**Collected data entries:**

theorem step_wait_decoder {s : State} {rest : List HostMove} (h : s.host = .wait :: rest)
    (hq : s.phase.quiescent = false) : step s = decoderStep { s with host := rest } :=
  (step_wait h).trans (if_neg (by simp [hq]))

theorem step_awaitEnd_ended {s : State} {rest : List HostMove} (h : s.host = .awaitEnd :: rest)
    (he : s.phase.ended = true) : step s = .next { s with host := rest } :=
  (step_awaitEnd h).trans (if_pos he)

theorem step_awaitEnd_decoder {s : State} {rest : List HostMove} (h : s.host = .awaitEnd :: rest)
    (he : s.phase.ended = false) : step s = decoderStep s :=
  (step_awaitEnd h).trans (if_neg (by simp [he]))

/-! ### States that differ in RAW and TPB alone -/

/-- `s` with other contents of `S.RAW` and `S.TPB`. -/
def State.withRawTpb (s : State) (r : Bool) (v : BitVec 24) : State := { s with raw := r, tpb := v }

@[simp] theorem withRawTpb_phase (s : State) (r : Bool) (v : BitVec 24) : (s.withRawTpb r v).phase = s.phase := rfl

/-- The two ways the move from `s` to `t` can leave RAW and TPB unread: the next state is `t` whatever they held, or
it is `t` but for the two fields, which stay. -/
def PassesRawTpb (R : State → State → Prop) (s t : State) : Prop :=
  (∀ r v, R (s.withRawTpb r v) t) ∨ ∀ r v, R (s.withRawTpb r v) (t.withRawTpb r v)

/-- Only DESC overwrites the two fields, and only COMMIT reads them. -/
theorem DecoderMove.passesRawTpb {s t : State} (h : DecoderMove s t) (hc : s.phase ≠ .commit) :
    PassesRawTpb DecoderMove s t := by
  cases h with
  | commit hp => exact absurd hp hc
  | desc w hp hw hv => exact .inl fun _ _ => .desc w hp hw hv
  | lenShort m hp hi hs => exact .inr fun _ _ => .lenShort m hp hi hs
  | lenWord m w hp hi hw => exact .inr fun _ _ => .lenWord m w hp hi hw
  | bodyShort m L hp hi hl hs => exact .inr fun _ _ => .bodyShort m L hp hi hl hs
  | bodyTooShort m L hp hi hl hs hL => exact .inr fun _ _ => .bodyTooShort m L hp hi hl hs hL
  | bodyOpen m L hp hi hl hs hL => exact .inr fun _ _ => .bodyOpen m L hp hi hl hs hL
  | descBad w hp hw hv => exact .inr fun _ _ => .descBad w hp hw hv
  | hdr w hp hw hr => exact .inr fun _ _ => .hdr w hp hw hr
  | hdrBad w hp hw hr => exact .inr fun _ _ => .hdrBad w hp hw hr
  | evtRsv w hp hw hr => exact .inr fun _ _ => .evtRsv w hp hw hr
  | ovf w hp hw hr ho => exact .inr fun _ _ => .ovf w hp hw hr ho
  | evtLowch w hp hw hr ho hl => exact .inr fun _ _ => .evtLowch w hp hw hr ho hl
  | evt w hp hw hr ho hl => exact .inr fun _ _ => .evt w hp hw hr ho hl
  | checkNone m hp hi hl => exact .inr fun _ _ => .checkNone m hp hi hl
  | checkDone m T hp hi hl hT => exact .inr fun _ _ => .checkDone m T hp hi hl hT
  | checkMismatch m T hp hi hl hT => exact .inr fun _ _ => .checkMismatch m T hp hi hl hT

**Directions:**
Each line from the top of the records above through the line containing "fun _ _ => .bodyOpen" needs to be transcribed exactly, and no line after it.

**Answer to this task:**
theorem step_wait_decoder {s : State} {rest : List HostMove} (h : s.host = .wait :: rest)
    (hq : s.phase.quiescent = false) : step s = decoderStep { s with host := rest } :=
  (step_wait h).trans (if_neg (by simp [hq]))

theorem step_awaitEnd_ended {s : State} {rest : List HostMove} (h : s.host = .awaitEnd :: rest)
    (he : s.phase.ended = true) : step s = .next { s with host := rest } :=
  (step_awaitEnd h).trans (if_pos he)

theorem step_awaitEnd_decoder {s : State} {rest : List HostMove} (h : s.host = .awaitEnd :: rest)
    (he : s.phase.ended = false) : step s = decoderStep s :=
  (step_awaitEnd h).trans (if_neg (by simp [he]))

/-! ### States that differ in RAW and TPB alone -/

/-- `s` with other contents of `S.RAW` and `S.TPB`. -/
def State.withRawTpb (s : State) (r : Bool) (v : BitVec 24) : State := { s with raw := r, tpb := v }

@[simp] theorem withRawTpb_phase (s : State) (r : Bool) (v : BitVec 24) : (s.withRawTpb r v).phase = s.phase := rfl

/-- The two ways the move from `s` to `t` can leave RAW and TPB unread: the next state is `t` whatever they held, or
it is `t` but for the two fields, which stay. -/
def PassesRawTpb (R : State → State → Prop) (s t : State) : Prop :=
  (∀ r v, R (s.withRawTpb r v) t) ∨ ∀ r v, R (s.withRawTpb r v) (t.withRawTpb r v)

/-- Only DESC overwrites the two fields, and only COMMIT reads them. -/
theorem DecoderMove.passesRawTpb {s t : State} (h : DecoderMove s t) (hc : s.phase ≠ .commit) :
    PassesRawTpb DecoderMove s t := by
  cases h with
  | commit hp => exact absurd hp hc
  | desc w hp hw hv => exact .inl fun _ _ => .desc w hp hw hv
  | lenShort m hp hi hs => exact .inr fun _ _ => .lenShort m hp hi hs
  | lenWord m w hp hi hw => exact .inr fun _ _ => .lenWord m w hp hi hw
  | bodyShort m L hp hi hl hs => exact .inr fun _ _ => .bodyShort m L hp hi hl hs
  | bodyTooShort m L hp hi hl hs hL => exact .inr fun _ _ => .bodyTooShort m L hp hi hl hs hL
  | bodyOpen m L hp hi hl hs hL => exact .inr fun _ _ => .bodyOpen m L hp hi hl hs hL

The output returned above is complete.